Blog Post 6 - Fake News Classification Using TensorFlow

With the development of the Internet, the news media has become faster and faster to spread. However, some fake news reports have also appeared in the Internet along with it. Some fake news media hope to arouse public opinion through fake news, so as to increase their own influence in the internet. Hence, it is important for everyone to have the ability to recognize the real and fake news.

In this blog post, we are going to develop a fake news classifier using Tensorflow from Python. It is highly recommended to work on this blog post in Google Colab.

Data Source

Our data for this blog post comes from the following source:

Ahmed H, Traore I, Saad S. (2017) “Detection of Online Fake News Using N-Gram Analysis and Machine Learning Techniques. In: Traore I., Woungang I., Awad A. (eds) Intelligent, Secure, and Dependable Systems in Distributed and Cloud Environments. ISDDC 2017. Lecture Notes in Computer Science, vol 10618. Springer, Cham (pp. 127-138).

We can access it from Kaggle. The data has been done a small amount of data cleaning, and performed a train-test split by Professor Phil Chodrow.

Now, let’s get start!

§1. Acquire Training Data

The following URL is the training data set. We can either read it into our Jupyter Notebook directly or download it to our computer and read it from disk.
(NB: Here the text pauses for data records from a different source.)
/-- The sequence of R77, failing at its first, its second and its third command, and succeeding. -/
theorem witness_HashIsInitUpdateFinalFree :
    (exec .init fullSys = .next (after .init fullSys) ∧ codeField (after .init fullSys).status ≠ 0) ∧
    (let s : State := { busySys with srcAddr := 0 }
     let s₁ := after .init s
     exec .init s = .next s₁ ∧ codeField s₁.status = 0 ∧ IsLeastFree s 1 ∧
     exec (.update 1) s₁ = .next (after (.update 1) s₁) ∧ codeField (after (.update 1) s₁).status ≠ 0) ∧
    (let s : State := { busySys with dstAddr := 0 }
     let s₁ := after .init s
     let s₂ := after (.update 1) s₁
     exec .init s = .next s₁ ∧ codeField s₁.status = 0 ∧ IsLeastFree s 1 ∧ exec (.update 1) s₁ = .next s₂ ∧
     codeField s₂.status = 0 ∧ exec (.final 1) s₂ = .next (after (.final 1) s₂) ∧
     codeField (after (.final 1) s₂).status ≠ 0) ∧
    (let s₁ := after .init busySys
     let s₂ := after (.update 1) s₁
     let s₃ := after (.final 1) s₂
     exec .init busySys = .next s₁ ∧ codeField s₁.status = 0 ∧ IsLeastFree busySys 1 ∧ exec (.update 1) s₁ = .next s₂ ∧
     codeField s₂.status = 0 ∧ exec (.final 1) s₂ = .next s₃ ∧ codeField s₃.status = 0 ∧
     exec (.free 1) s₃ = .next (after (.free 1) s₃) ∧ codeField (after (.free 1) s₃).status = 0) := by
  refine ⟨⟨exec_after (by decide +kernel), by decide +kernel⟩, ?_, ?_, ?_⟩
  · exact ⟨exec_after (by decide +kernel), by decide +kernel, isLeastFree_of (by decide), exec_after (by decide +kernel),
      by decide +kernel⟩
  · exact ⟨exec_after (by decide +kernel), by decide +kernel, isLeastFree_of (by decide), exec_after (by decide +kernel),
      by decide +kernel, exec_after (by decide +kernel), by decide +kernel⟩
  · exact ⟨exec_after (by decide +kernel), by decide +kernel, isLeastFree_of (by decide), exec_after (by decide +kernel),
      by decide +kernel, exec_after (by decide +kernel), by decide +kernel, exec_after (by decide +kernel), by decide +kernel⟩

theorem witness_MixingFunctionsBitByBit : (31 : Nat) < 32 := by decide

theorem witness_PaddingFillsTheClosingBlocks : 55 < 64 ∧ 55 ≤ 55 ∧ 56 < 64 ∧ 56 ≤ 56 ∧ 63 < 64 := by decide

/-- A second buffer that agrees in the three buffered bytes only. -/
theorem witness_FinalizeCompressesThePaddedBytes :
    (storeBuf 0 abc (Vector.replicate 64 9)).toList.take (slot .accumulating 3 24).bcnt.toNat =
      (slot .accumulating 3 24).buf.toList.take (slot .accumulating 3 24).bcnt.toNat ∧
    storeBuf 0 abc (Vector.replicate 64 9) ≠ (slot .accumulating 3 24).buf := by decide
In this blog, we will use pd.read_csv() to read it into Python directly.

train_url = "https://github.com/PhilChodrow/PIC16b/blob/master/datasets/fake_news_train.csv?raw=true"

Before we read the data, we need to import required packages.

import pandas as pd
import numpy as np
import tensorflow as tf
import string
import re

# Read the data set
df = pd.read_csv(train_url)
# Let's take a quick look
df.head()

	Unnamed: 0	title	text	fake
0	17366	Merkel: Strong result for Austria's FPO 'big c...	German Chancellor Angela Merkel said on Monday...	0
1	5634	Trump says Pence will lead voter fraud panel	WEST PALM BEACH, Fla.President Donald Trump sa...	0
2	17487	JUST IN: SUSPECTED LEAKER and “Close Confidant...	On December 5, 2017, Circa s Sara Carter warne...	1
3	12217	Thyssenkrupp has offered help to Argentina ove...	Germany s Thyssenkrupp, has offered assistance...	0
4	5535	Trump say appeals court decision on travel ban...	President Donald Trump on Thursday called the ...	0

From the above pandas dataframe, we can see that each row of the data corresponds to an news article. The title column is the title of the article, and the text column is the full article text. The last column fake is 0 if the article is true and 1 if the article contains fake news.

§2. Make a Dataset

Now, we are going to write a function call make_dataset. This function will do following two things:

Remove the stopwords from the article text and title. Note that a stopword means a word that is usually considered to be uninformative. For exampl, stopwords could be: “the”, “but”, “and”, “or”. We can get help from this StackOverFlow thread.
Our function should construct and return a tf.data.Dataset, and the function should contains two inputs and one output. Input should be of the form (title, text). The output should only contains the fake column.

Write The Function

First, we import stopwords from nltk.corpus

# Import stopwords
import nltk
from nltk.corpus import stopwords
# Download stopwords
nltk.download('stopwords')
# Extract stopwords
stop = stopwords.words('english')

[nltk_data] Downloading package stopwords to /root/nltk_data...
[nltk_data]   Package stopwords is already up-to-date!

def make_dataset(df):
  # remove stopwords from texts and articles
  df['text_without_stop'] = df['text'].apply(lambda x: ' '.join([word for word in x.split() if word not in (stop)]))
  df['title_without_stop'] = df['title'].apply(lambda x: ' '.join([word for word in x.split() if word not in (stop)]))
  # contruct the dataset
  data = tf.data.Dataset.from_tensor_slices(
      (
          {
              "title" : df[["title_without_stop"]],
              "text" : df[["text_without_stop"]]
          },
          {
              "fake" : df[["fake"]]
          }
      )
  )
  # we shuffle the dataset
  data = data.shuffle(buffer_size = len(data))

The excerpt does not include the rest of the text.